Figure 3 shows that when the student grouping is missing in the input variable, the nRMSE of the prediction result of the CNN-SSA-Bi-LSTM model is the largest, and the prediction effect is the worst, with an nRMSE of 24.1%. Therefore, among these 4 variables, student grouping is the most important for prediction 45 minutes ahead. When all the above four variables are used as model input, the nRMSE of the model prediction result is the smallest and the performance is optimal; if any one of the variables is missing, the nRMSE of the model will increase, that is, the prediction performance will deteriorate. This shows that increasing the input variables helps improve the prediction performance.
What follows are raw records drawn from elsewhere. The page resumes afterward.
/-- OP 0x25. -/
def decodeOp25 (wd : Nat) : Except Reject Instr :=
  .ok (.ldW32 (bits wd 20 5) (bits wd 15 5) (bits wd 11 4) (bits wd 0 11))

/-- OP 0x26. -/
def decodeOp26 (wd : Nat) : Except Reject Instr :=
  .ok (.ldI64 (bits wd 20 5) (bits wd 15 5) (bits wd 11 4) (bits wd 0 11))

/-- OP 0x28. -/
def decodeOp28 (wd : Nat) : Except Reject Instr :=
  .ok (.stW8 (bits wd 20 5) (bits wd 15 5) (bits wd 11 4) (bits wd 0 11))

/-- OP 0x29. -/
def decodeOp29 (wd : Nat) : Except Reject Instr :=
  .ok (.stW16 (bits wd 20 5) (bits wd 15 5) (bits wd 11 4) (bits wd 0 11))

/-- OP 0x2A. -/
def decodeOp2A (wd : Nat) : Except Reject Instr :=
  .ok (.stW32 (bits wd 20 5) (bits wd 15 5) (bits wd 11 4) (bits wd 0 11))

/-- OP 0x2B. -/
def decodeOp2B (wd : Nat) : Except Reject Instr :=
  .ok (.stW64 (bits wd 20 5) (bits wd 15 5) (bits wd 11 4) (bits wd 0 11))

/-- OP 0x2C. -/
def decodeOp2C (wd : Nat) : Except Reject Instr :=
  match fld wd 2 4 with
  | 0 | 1 => (match LdTy.ofCode (fld wd 0 3) with | some t => .ok (.ldx t (bits wd 20 5) (bits wd 15 5) (bits wd 10 5) (bits wd 6 4)) | none => .error .typeCode)
  | 2 => .ok (.stx (bits wd 0 2) (bits wd 20 5) (bits wd 15 5) (bits wd 10 5) (bits wd 6 4))
  | 4 => .ok (.stAck (bits wd 0 2) (bits wd 20 5) (bits wd 15 5) (bits wd 10 5) (bits wd 6 4))
  | 6 => .ok (.ldAck (bits wd 0 2) (bits wd 20 5) (bits wd 15 5) (bits wd 10 5) (bits wd 6 4))
  | _ => .error .function

/-- OP 0x2D. -/
def decodeOp2D (wd : Nat) : Except Reject Instr :=
  match fld wd 2 4 with
  | 0 => (match AWidth.ofCode (fld wd 0 2) with | some w => .ok (.aswap w (bits wd 20 5) (bits wd 15 5) (bits wd 10 5) (bits wd 6 4)) | none => .error .typeCode)
  | 2 => (match AWidth.ofCode (fld wd 0 2) with | some w => .ok (.acas w (bits wd 20 5) (bits wd 15 5) (bits wd 10 5) (bits wd 6 4)) | none => .error .typeCode)
  | 4 => (match AWidth.ofCode (fld wd 0 2) with | some w => .ok (.aadd w (bits wd 20 5) (bits wd 15 5) (bits wd 10 5) (bits wd 6 4)) | none => .error .typeCode)
  | 6 => (match AWidth.ofCode (fld wd 0 2) with | some w => .ok (.aand w (bits wd 20 5) (bits wd 15 5) (bits wd 10 5) (bits wd 6 4)) | none => .error .typeCode)
  | 8 => (match AWidth.ofCode (fld wd 0 2) with | some w => .ok (.aor w (bits wd 20 5) (bits wd 15 5) (bits wd 10 5) (bits wd 6 4)) | none => .error .typeCode)
  | 10 => (match AWidth.ofCode (fld wd 0 2) with | some w => .ok (.axor w (bits wd 20 5) (bits wd 15 5) (bits wd 10 5) (bits wd 6 4)) | none => .error .typeCode)
  | 12 | 13 => (match AWidth.ofCode (fld wd 0 2) with | some w => .ok (.amin (fld wd 2 1 == 1) w (bits wd 20 5) (bits wd 15 5) (bits wd 10 5) (bits wd 6 4)) | none => .error .typeCode)
  | 14 | 15 => (match AWidth.ofCode (fld wd 0 2) with | some w => .ok (.amax (fld wd 2 1 == 1) w (bits wd 20 5) (bits wd 15 5) (bits wd 10 5) (bits wd 6 4)) | none => .error .typeCode)
  | _ => .error .function

/-- OP 0x2E. -/
def decodeOp2E (wd : Nat) : Except Reject Instr :=
  match fld wd 3 3 with
  | 0 => (match Scope.ofCode (fld wd 0 3) with | some sc => .ok (.fenceRel sc (bits wd 6 4)) | none => .error .typeCode)
  | 1 => (match Scope.ofCode (fld wd 0 3) with | some sc => .ok (.fenceAcq sc (bits wd 6 4)) | none => .error .typeCode)
  | 2 => (match Scope.ofCode (fld wd 0 3) with | some sc => .ok (.fenceFull sc (bits wd 6 4)) | none => .error .typeCode)
  | 3 => if fld wd 0 3 = 0 then .ok (.fenceAck (bits wd 6 4)) else .error .literal
  | _ => .error .function

/-- OP 0x2F. -/
def decodeOp2F (wd : Nat) : Except Reject Instr :=
  match fld wd 0 6 with
  | 0 => .ok (.alook (bits wd 20 5) (bits wd 15 5) (bits wd 6 4))
  | 1 => .ok (.alfill (bits wd 20 5) (bits wd 15 5) (bits wd 10 5) (bits wd 6 4))
  | 2 => .ok (.alevict (bits wd 15 5) (bits wd 6 4))
  | _ => .error .function

/-- OP 0x30. -/
def decodeOp30 (wd : Nat) : Except Reject Instr :=
  match fld wd 0 6 with
  | 0 => .ok (.bar (bits wd 15 5) (bits wd 6 4))
  | 1 => .ok (.bcastSend (bits wd 15 5) (bits wd 10 5) (bits wd 6 4))
  | 2 => .ok (.bcastRecv (bits wd 20 5) (bits wd 15 5) (bits wd 6 4))
  | 3 => .ok (.redAdd (bits wd 20 5) (bits wd 15 5) (bits wd 10 5) (bits wd 6 4))
  | 4 => .ok (.redMinI64 (bits wd 20 5) (bits wd 15 5) (bits wd 10 5) (bits wd 6 4))
  | 5 => .ok (.redMinW64 (bits wd 20 5) (bits wd 15 5) (bits wd 10 5) (bits wd 6 4))
  | 6 => .ok (.redMaxI64 (bits wd 20 5) (bits wd 15 5) (bits wd 10 5) (bits wd 6 4))
  | 7 => .ok (.redMaxW64 (bits wd 20 5) (bits wd 15 5) (bits wd 10 5) (bits wd 6 4))
  | 8 => .ok (.daybarFill (bits wd 15 5) (bits wd 6 4))
  | 9 => .ok (.daybarDrain (bits wd 15 5) (bits wd 6 4))
  | _ => .error .function

/-- OP 0x31. -/
def decodeOp31 (wd : Nat) : Except Reject Instr :=
  match fld wd 0 6 with
  | 0 => .ok (.vigilQne (bits wd 20 5) (bits wd 15 5) (bits wd 10 5) (bits wd 6 4))
  | 1 => .ok (.vigilQnf (bits wd 20 5) (bits wd 15 5) (bits wd 10 5) (bits wd 6 4))
  | 2 => .ok (.vigilReady (bits wd 20 5) (bits wd 15 5) (bits wd 10 5) (bits wd 6 4))
  | 3 => .ok (.vigilRoom (bits wd 20 5) (bits wd 15 5) (bits wd 10 5) (bits wd 6 4))
  | 8 => .ok (.qcount (bits wd 20 5) (bits wd 15 5) (bits wd 6 4))
  | _ => .error .function

/-- OP 0x32. -/
def decodeOp32 (wd : Nat) : Except Reject Instr :=
  match fld wd 0 6 with
  | 0 => .ok (.spawn (bits wd 15 5) (bits wd 6 4))
  | 1 => .ok (.take (bits wd 20 5) (bits wd 6 4))
  | 2 => .ok (.join (bits wd 15 5) (bits wd 6 4))
  | 3 => .ok (.yield (bits wd 6 4))
  | 4 => .ok (.retire (bits wd 6 4))
  | _ => .error .function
3.3. CNN-SSA-Bi-LSTM Model Ultra-Short-Term Prediction

According to the normal course teaching, the ultra-short-term forecast is a week of teaching time, and the predicted value of the teaching effect every 45 minutes, with a total of 5 forecast points. Figure 4 shows that CNN-SSA-Bi-LSTM uses the above 4 variables as model input, the step size is 6, and it predicts the teaching method of the experimental data for one week, takes a predicted value every 45 minutes, and calculates the nRMSE of the model at each predicted value point. Figure 3 shows that as the prediction time interval becomes larger, the prediction effect of the model gradually deteriorates. The first 45-minute prediction effect is the best, and the fifth 45-minute prediction performance is the worst, and its nRMSE is as high as 30.2%. This is because the classroom effect is better. With the increase of courses, the longer it takes to digest, the average effect increases slowly. The nRMSE calculated i is relative to the average of all target values, which is different from the maximum value of the target value in the test set divided by the partially published literature.
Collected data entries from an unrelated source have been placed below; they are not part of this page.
/-- The state of a chiplet's bring-up. -/
def State.bringup (s : State) (chip : Chip) : Bringup := ((s.chiplets.find? fun e => e.1 == chip).map fun e => e.2.state).getD .dark

/-- Put a message or an input in flight. -/
def State.post (s : State) (e : Event) : State := { s with agenda := s.agenda ++ [e] }
def State.posts (s : State) (es : List Event) : State := { s with agenda := s.agenda ++ es }

/-- A message arrives at a core: from its stop point a core takes only answers to its own requests, and from its
switch-out point nothing; what it does not take is ejected into its router's buffer (R313, R314). -/
def State.arrive (s : State) (c : Nat) (answer : Bool) (e : Event) (go : Out) : Out :=
  let k := s.core c
  if k.switchedOut || (k.stopped && !answer) then .next { s with ejected := s.ejected ++ [(c, e)] } else go

/-- The next free choice among `n` candidates (log 2). -/
def State.pick (s : State) (n : Nat) : Nat := if n ≤ 1 then 0 else Config.freePick s.fresh % n
/-- The counter of free choices moves on. -/
def State.picked (s : State) : State := { s with fresh := s.fresh + 1 }

/-! ### Names (R146, R334, R349, R350) -/

def siteOf (core : Nat) : Nat := core / 256
def blockOf (core : Nat) : Nat := core / 64
def clusterOf (core : Nat) : Nat := core / 4

/-- NAMECOUNT of a block (R350). -/
def Block.nameCount (b : Block) : Nat := min 16 b.live.length

/-- The physical cluster of a core's logical cluster (R350). -/
def State.physCluster (s : State) (c : Nat) : Nat := (s.block (blockOf c)).live.getD (c / 4 % 16) (c / 4 % 16)

/-- A partition's record, if it exists. -/
def State.partition? (s : State) (p : Nat) : Option Partition := s.partitions.find? fun q => q.num == p

/-- Columns of a partition's rectangle. -/
def Partition.width (p : Partition) : Nat := p.c1 - p.c0 + 1
def Partition.height (p : Partition) : Nat := p.s1 - p.s0 + 1

/-- The partition-relative number of a site, if the partition holds it (R334). -/
def Partition.rel? (p : Partition) (site : Nat) : Option Nat :=
  let col := site % 6
  let row := site / 6
  if p.c0 ≤ col && col ≤ p.c1 && p.s0 ≤ row && row ≤ p.s1 then some ((row - p.s0) * p.width + (col - p.c0)) else none

/-- The site of a partition-relative number, if it is in the partition (R334). -/
def Partition.site? (p : Partition) (rel : Nat) : Option Nat :=
  if rel < p.width * p.height then some (6 * (p.s0 + rel / p.width) + p.c0 + rel % p.width) else none

/-- The partition number and run context of a core's run (R335). -/
def State.runOf (s : State) (c : Nat) : Option Run :=
  match (s.core c).run with
  | none => none
  | some r => s.runs.find? fun q => q.part == r.1 && q.ctx == r.2

/-- Change one run's record. -/
def State.modRun (s : State) (part ctx : Nat) (f : Run → Run) : State :=
  { s with runs := s.runs.map fun r => if r.part == part && r.ctx == ctx then f r else r }

/-- The partition of a core's run; 0xFFFF (module-owned) when it is in none. -/
def State.partOf (s : State) (c : Nat) : Nat := match (s.core c).run with | some r => r.1 | none => 0xFFFF

/-- The partition-relative reticle of a core (R334). -/
def State.relReticle (s : State) (c : Nat) : Nat :=
  match s.partition? (s.partOf c) with
  | some p => (p.rel? (siteOf c)).getD 0
  | none => 0

/-- A core's packed partition-relative name (R146). -/
def State.nameOf (s : State) (c : Nat) : Nat := s.relReticle c % 64 * 256 + c % 256

/-- The core a packed name names in a partition: the site must be a compute site of the partition and the cluster below
its block's NAMECOUNT (R50, R334, R350). -/
def State.named? (s : State) (part name : Nat) : Option Nat :=
  match s.partition? part with
  | none => none
  | some p =>
    match p.site? (name / 256) with
    | none => none
    | some site =>
      let c := site * 256 + name % 256
      if Config.isCompute site && name / 4 % 16 < (s.block (blockOf c)).nameCount then some c else none

/-- The cores of a run region in partition-relative name order (R329, R335). -/
def State.regionCores (s : State) (r : Run) : List Nat :=
  let blocks := (List.range 256).filter fun b => r.blocks.any fun x => x.1 * 4 + x.2 == b
  blocks.flatMap fun b => (List.range 64).filterMap fun i => s.named? r.part (b * 64 + i)

/-- Whether a core lies in the run region of a run. -/
def State.inRegion (s : State) (r : Run) (c : Nat) : Bool :=
  match s.partition? r.part with
  | none => false
  | some p => match p.rel? (siteOf c) with
    | none => false
    | some q => r.blocks.any fun x => x.1 == q && x.2 == c / 64 % 4

/-! ### Status (R276) -/

/-- The stored fields of STATUS and TSTATUS: HIE, DIE, XIE, TIE, IE, TIN, ADVSTRICT, QMAP, MODE. -/
def statusFields : Word := 0xF19B

/-- The value of STATUS: the loop bits L1A and L0A are the live loop state (R272, R276). -/
def Strand.statusWord (t : Strand) : Word :=
  (t.status &&& statusFields) ||| (if t.level0.active then 0x20 else 0) ||| (if t.level1.active then 0x40 else 0)

def Strand.mode (t : Strand) : Nat := (t.status &&& 3).toNat
def Strand.qmap (t : Strand) : Bool := t.status.getLsbD 3
def Strand.advStrict (t : Strand) : Bool := t.status.getLsbD 4
def Strand.tin (t : Strand) : Bool := t.status.getLsbD 7
def Strand.ie (t : Strand) : Bool := t.status.getLsbD 8

/-- Codes of life states (R279). -/
def Life.code : Life → Nat
  | .dormant => 0
  | .running => 1
  | .waiting => 2
  | .faulted => 3

/-- Codes of trap causes (R299). -/
def causeCode : Cause → Nat
  | .illegal => 0x01
  | .privileged => 0x02
  | .misaligned => 0x03
  | .localRange => 0x04
  | .noSuchCore => 0x05
  | .leaseViolation => 0x06
  | .rangeLocked => 0x07
  | .queueTimeout => 0x08
  | .vigilTimeout => 0x09
  | .adventFull => 0x0A
  | .adventFault => 0x0B
  | .accOwned => 0x0C
  | .scall => 0x0F
  | .brk => 0x10
  | .stewardOnly => 0x11
  | .eccUncorrectable => 0x13
  | .walkRaceExhausted => 0x14
  | .keyRevoked => 0x15

/-! ### Loops and completion (R104 to R106, R288) -/

/-- Where an instruction goes when it completes: on, or to the target of a taken transfer, which cancels the loops its
target leaves when `cancels` (R106). -/
inductive Flow where
  | on
  | to (target : Word) (cancels : Bool)
  deriving DecidableEq, Repr

/-- Whether an address lies in a level's body. -/
def Level.holds (l : Level) (a : Word) : Bool := decide (l.start.toNat ≤ a.toNat) && decide (a.toNat ≤ l.stop.toNat)

/-- The levels after a taken transfer to `a` that cancels (R106). -/
def cancelLevels (l0 l1 : Level) (a : Word) : Level × Level :=
  if l1.active && !l1.holds a then
    ({ l0 with active := false }, { l1 with active := false })
  else if l0.active && !l0.holds a then
    if l1.active then (l1, { l1 with active := false }) else ({ l0 with active := false }, l1)
  else (l0, l1)

/-- The end action of level 0 when no level 1 can follow (R105). -/
def Strand.endInner (t : Strand) (go : Word) : Strand :=
  if 1 < t.level0.count.toNat then
    { t with level0 := { t.level0 with count := t.level0.count - 1 }, pc := t.level0.start }
  else { t with level0 := { t.level0 with count := 0, active := false }, pc := go }

/-- The end action at address `at` (R105): level 0 first and, when it is exhausted there, the level that takes its
place. `go` is the address that follows. -/
def Strand.endAction (t : Strand) (pc go : Word) : Strand :=
  if t.level0.active && t.level0.stop == pc then
    if 1 < t.level0.count.toNat then t.endInner go
    else if t.level1.active then
      let u := { t with level0 := t.level1, level1 := { t.level1 with active := false }, pc := go }
      if u.level0.stop == pc then u.endInner go else u
    else t.endInner go
  else if t.level1.active && t.level1.stop == pc then
    if 1 < t.level1.count.toNat then
      { t with level1 := { t.level1 with count := t.level1.count - 1 }, pc := t.level1.start }
    else { t with level1 := { t.level1 with count := 0, active := false }, pc := go }
  else { t with pc := go }

/-- An instruction at `pc`, with `skip` instructions behind it already retired, completes. -/
def Strand.complete (t : Strand) (pc : Word) (skip : Nat) (f : Flow) : Strand :=
  let t := { t with stall := none, skip := 0, popped := [], rerun := false, record := none, scalars := [], order := none }
  match f with
  | .on => t.endAction pc (pc + BitVec.ofNat 64 (4 * (skip + 1)))
  | .to a true =>
    let l := cancelLevels t.level0 t.level1 a
    { t with pc := a, level0 := l.1, level1 := l.2 }
  | .to a false => { t with pc := a }

/-- The issuing strand's ordinary instruction completes. -/
def State.retire (s : State) (f : Flow) : State := s.modMe fun t => t.complete t.pc t.skip f

/-- Whether an address is the last of an active loop's body (R102). -/
def Strand.atEnd (t : Strand) (pc : Word) : Bool :=
  (t.level0.active && t.level0.stop == pc) || (t.level1.active && t.level1.stop == pc)

/-! ### Reports (R307, R308) -/

/-- A LOCATION field. -/
def location (site chip index unit inst strand : Nat) : Word :=
  BitVec.ofNat 64 (site * 2 ^ 58 + chip * 2 ^ 56 + index * 2 ^ 54 + unit * 2 ^ 48 + inst * 2 ^ 32 + strand)

/-- The location of a unit of a core. -/
def State.coreLocation (s : State) (c unit strand : Nat) : Word :=
  location (siteOf c) 0 (c / 64 % 4) unit (4 * s.physCluster c + c % 4) strand

/-- Journal an entry for a PART under a host SEQ (R339). -/
def State.noteAs (s : State) (seq part : Nat) (w : JournalWhat) : State :=
  { s with journal := s.journal ++ [{ seq, part, what := w }] }

/-- The last host SEQ journaled for a PART (R339). -/
def State.lastSeq (s : State) (part : Nat) : Nat :=
  ((s.journal.filter fun e => e.part == part).getLast?.map JournalEntry.seq).getD 0

/-- Journal an entry that no command of the host makes. -/
def State.note (s : State) (part : Nat) (w : JournalWhat) : State := s.noteAs (s.lastSeq part) part w

/-- Send a message to the host. -/
def State.tell (s : State) (m : ToHost) : State := { s with toHost := s.toHost ++ [m] }

/-- A control die journals a report (R308). -/
def State.journalReport (s : State) (r : Report) : State := { s with reports := s.reports ++ [r] }.note r.part (.report r)

/-- The control die journals a report and delivers it through its telemetry to the owner in PART (R308). -/
def State.report (s : State) (r : Report) : State := (s.journalReport r).tell (.report r)

/-! ### Queues (R113, R114) -/

def Core.queue (k : Core) (q : Nat) : Queue := k.queues[q % 4]'(Nat.mod_lt _ (by decide))
def Core.setQueue (k : Core) (q : Nat) (v : Queue) : Core :=
  { k with queues := k.queues.set (q % 4) v (Nat.mod_lt _ (by decide)) }

/-- Pop the head of a queue. -/
def Core.popQueue (k : Core) (q : Nat) : Core :=
  match (k.queue q).entries with
  | [] => k
  | _ :: r => k.setQueue q { entries := r, head := ((k.queue q).head + 1) % 16 }

/-- Push at the tail of a queue. -/
def Core.pushQueue (k : Core) (q : Nat) (v : Word) : Core :=
  k.setQueue q { k.queue q with entries := (k.queue q).entries ++ [v] }

/-- The places of a queue kept for entries that other strands than n have popped by instructions that are not complete: a late trap
puts them back (R114; log 25). -/
def Core.keptPlaces (k : Core) (q n : Nat) : Nat :=
  ((List.range 16).flatMap fun i =>
    if i = n % 16 then [] else ((k.strand i).popped ++ ((k.strand i).outst.map Outst.pops).getD []).filter fun e => e.1 == q % 4).length

/-- The places of a queue that are taken for strand n: its entries, and those kept for other strands. -/
def Core.queueUse (k : Core) (q n : Nat) : Nat := (k.queue q).entries.length + k.keptPlaces q n

/-- The queue a register field names while QMAP is set. -/
def Strand.port? (t : Strand) (r : Reg) : Option Nat :=
  if t.qmap && 24 ≤ r.toNat && r.toNat < 28 then some (r.toNat - 24) else none

/-! ### A core's part in a group's episode (R116, R117, R180, R183, R253) -/

def CopyPhase.inBarrier : CopyPhase → Bool
  | .barrier _ => true
  | _ => false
In summary, the poor prediction results of the LSTM model may be attributed to the fact that the model belongs to the “black box model,” which is directly predicted based on a single time series, while the normal teaching effect has many influencing factors, and the influencing mechanism is more complicated. As a result, the prediction accuracy of a single time series model is limited, and even the prediction results cannot meet the actual needs. The CNN-SSA-Bi-LSTM model can achieve high prediction accuracy in both the training period and the verification period. The CNN model can denoise the data sequence and extract the complex and effective information hidden in the data, it can better reflect the internal mechanism that affects flipped classroom teaching, and SSA optimizes the optimal model parameters of LSTM and improves the efficiency of model parameter selection. In addition, Bi-LSTM has higher prediction accuracy than LSTM. It shows that the CNN-SSA-Bi-LSTM model is feasible for monthly runoff prediction.

4. Conclusion

This paper proposes an ultra-short-term prediction model based on CNN-SSA-Bi-LSTM for flipped classroom hybrid teaching research. The model uses one-dimensional convolutional neural network fusion to extract 4 variable data, takes advantage of the two-way long short-term memory network to process time series problems, and combines the Dropout layer and the fully connected layer to achieve ultra-short-term prediction of classroom effect 45 minutes in advance. Through multiple sets of experiments, the rationality and prediction performance advantages of the proposed CNN-SSA-Bi-LSTM model are verified. The following conclusions are obtained: (1) compared with the continuous model, the proposed model increased the relative variance by about 16.22% in the GHI prediction 45 minutes in advance, which is better than many other comparative models; (2) all four variables discussed in this paper help to improve prediction performance, with the student grouping of historical measurements having the greatest impact on the predictive performance of the proposed model. When it is missing as input, the model predicts the worst, with a predictor nRMSE of 24.1%; (3) when making ultra-short-term forecasts, the longer the forecast interval, the worse the model prediction performance. When predicting the classroom effect on the fifth day in the future, the nRMSE value of the proposed model is 30.2%.

Data Availability

The dataset can be accessed upon request.

Conflicts of Interest

The authors declare that they have no conflicts of interest.